Subsidiaries in New Zealand

New Zealand is a developed economy in the southern part of the world. The country has a free-market economy and is the 51st largest country in nominal gross income. The country has several advanced sectors, but most of its revenue comes from the export of agricultural products like dairy, meat, and forest products. 

The country is quite close to Australia. Hence, if you start a subsidiary business in New Zealand, you can efficiently service all parts of Australia. Moreover, New Zealand has one of the most globalized economies. It relies heavily on commerce with other nations, such as Australia, Canada, China, the European Union, Japan, Singapore, and South Korea.

While incorporating a foreign subsidiary in New Zealand, you can easily choose from the multiple business forms that the country offers. New Zealand’s economy is ranked 1st out of 190 in the ease of doing business index. Hence, setting up a subsidiary in New Zealand is a hassle-free process. 

Read on to learn everything about setting up a subsidiary in New Zealand. 

What are the Types of Subsidiaries in New Zealand?

You can set up different kinds of subsidiary companies in New Zealand. Some of the most common types of subsidiaries in New Zealand are as follows:

Limited liability company

A limited liability company is among the most popular types of subsidiaries in New Zealand. These companies are like all the LLCs around the world.

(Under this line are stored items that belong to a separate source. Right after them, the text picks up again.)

/-! ### Writers -/

@[simp] theorem Lane.enter_row (l : Lane) (now : Time) (st : LaneState) : (l.enter now st).row = l.row := by
  cases st <;> rfl

@[simp] theorem Lane.clearJob_row (l : Lane) : l.clearJob.row = l.row := rfl

@[simp] theorem Lane.start_row (l : Lane) (now : Time) (j : Job) : (l.start now j).row = l.row := by
  unfold Lane.start
  dsimp only
  repeat' split
  all_goals rfl

@[simp] theorem Lane.leave_row (l : Lane) (now : Time) : (l.leave now).row = l.row := by
  unfold Lane.leave
  dsimp only
  repeat' split
  all_goals rfl

@[simp] theorem Lane.lose_row (l : Lane) (now : Time) : (l.lose now).row = l.row := by
  unfold Lane.lose
  simp only [Lane.enter_row]
  rfl

@[simp] theorem Lane.restall_row (l : Lane) (now : Time) : (l.restall now).row = l.row := by
  unfold Lane.restall
  split <;> rfl

@[simp] theorem Lane.begin_row (l : Lane) (now : Time) (j : Job) (m : Mark) (e : InFlight) :
    (l.begin now j m e).row = l.row := by
  unfold Lane.begin
  dsimp only
  split <;> rfl

@[simp] theorem Lane.unpause_row (l : Lane) (now : Time) (r : Resume) : (l.unpause now r).row = l.row := by
  unfold Lane.unpause
  simp only [Lane.restall_row]
  cases r <;> rfl

@[simp] theorem Lane.measure_row (l : Lane) (now : Time) : (l.measure now).row = l.row := rfl

theorem State.setJob_kept (s : State) (i : Slot) (j : Job) (h : j.gen = (s.job i).gen := by rfl) :
    KeptByDispatch s (s.setJob i j) :=
  ⟨⟨rfl, rfl, rfl, rfl, rfl, rfl, rfl, rfl, rfl, rfl, rfl, fun k => by
    rw [State.job_setJob]
    split
    · rename_i e; rw [e, h]
    · rfl, fun _ => ⟨rfl, rfl⟩, fun _ => rfl⟩, rfl, rfl, rfl, rfl⟩

theorem State.setLane_kept (s : State) (l : LaneId) (x : Lane) (h : x.row = (s.lane l).row := by
      first | rfl | (simp only [Lane.start_row, Lane.leave_row, Lane.lose_row, Lane.begin_row, Lane.unpause_row,
        Lane.restall_row, Lane.measure_row]; try rfl)) :
    KeptByDispatch s (s.setLane l x) :=
  ⟨⟨rfl, rfl, rfl, rfl, rfl, rfl, rfl, rfl, rfl, rfl, rfl, fun _ => rfl, fun _ => ⟨rfl, rfl⟩, fun k => by
    rw [State.lane_setLane]
    split
    · rename_i e; rw [e, h]
    · rfl⟩, rfl, rfl, rfl, rfl⟩

/-- R57: a rotor moves. -/
theorem State.setRotor_kept (s : State) (p : PoolId) (r : LaneId) :
    KeptByDispatch s (s.setPool p { s.pool p with rotor := r }) :=
  ⟨⟨rfl, rfl, rfl, rfl, rfl, rfl, rfl, rfl, rfl, rfl, rfl, fun _ => rfl, fun k => by
    rw [State.pool_setPool]
    split
    · rename_i e; rw [e]; exact ⟨rfl, rfl⟩
    · exact ⟨rfl, rfl⟩, fun _ => rfl⟩, rfl, rfl, rfl, rfl⟩

/-- A change of the lists of the JOB TABLE alone. -/
theorem KeptByDispatch.of_lists (s : State) (xs ys : List Slot) :
    KeptByDispatch s { s with jobs := { s.jobs with openList := xs, endList := ys } } :=
  ⟨⟨rfl, rfl, rfl, rfl, rfl, rfl, rfl, rfl, rfl, rfl, rfl, fun _ => rfl, fun _ => ⟨rfl, rfl⟩, fun _ => rfl⟩, rfl, rfl, rfl,
    rfl⟩

/-- Raising an alert changes no office zone. -/
@[simp] theorem AlertUnit.raise_office (u : AlertUnit) (now : Time) (z : ZoneId) (src : AlertSource) (k : AlertKind) :
    (u.raise now z src k).office = u.office := by
  unfold AlertUnit.raise AlertUnit.create AlertUnit.displace AlertUnit.touched AlertUnit.recompute AlertUnit.setZone
  repeat' split
  all_goals rfl

theorem State.raiseLane_kept (s : State) (l : LaneId) (k : AlertKind) : KeptByLanes s (s.raiseLane l k) :=
  ⟨⟨rfl, rfl, rfl, rfl, rfl, rfl, rfl, rfl, rfl, rfl, rfl, fun _ => rfl, fun _ => ⟨rfl, rfl⟩, fun _ => rfl⟩, id, .refl _,
    (AlertUnit.Raises.refl s.alerts).raise ..⟩

theorem State.raiseAccount_kept (s : State) (a : AccountId) (k : AlertKind) : KeptByLanes s (s.raiseAccount a k) :=
  ⟨⟨rfl, rfl, rfl, rfl, rfl, rfl, rfl, rfl, rfl, rfl, rfl, fun _ => rfl, fun _ => ⟨rfl, rfl⟩, fun _ => rfl⟩, id, .refl _,
    (AlertUnit.Raises.refl s.alerts).raise ..⟩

  • The owners of the company and the company are considered separate entities. Hence, the shareholders have limited liability. 
  • The shareholders’ liability is limited to the capital they bring to the company and the personal guarantees given to any business stakeholders. 
  • A foreigner can entirely manage a limited liability company or a subsidiary. No laws mandate having a New Zealand citizen as one of the company’s owners. 
  • At least one shareholder is required if you want to incorporate an LLC in New Zealand. 
  • An LLC in New Zealand must have at least one director.
  • The country has no minimum capital requirements for establishing an LLC in New Zealand.
  • A limited liability company’s name must have the word ‘ltd.’ or ‘Tapui’ at the end of it.  

Co-operative company

Co-operative companies are another popular form of business in New Zealand. These businesses are formed to support a community that performs a specific task. A few of these businesses operate in industries like cab services, dairy businesses, etc.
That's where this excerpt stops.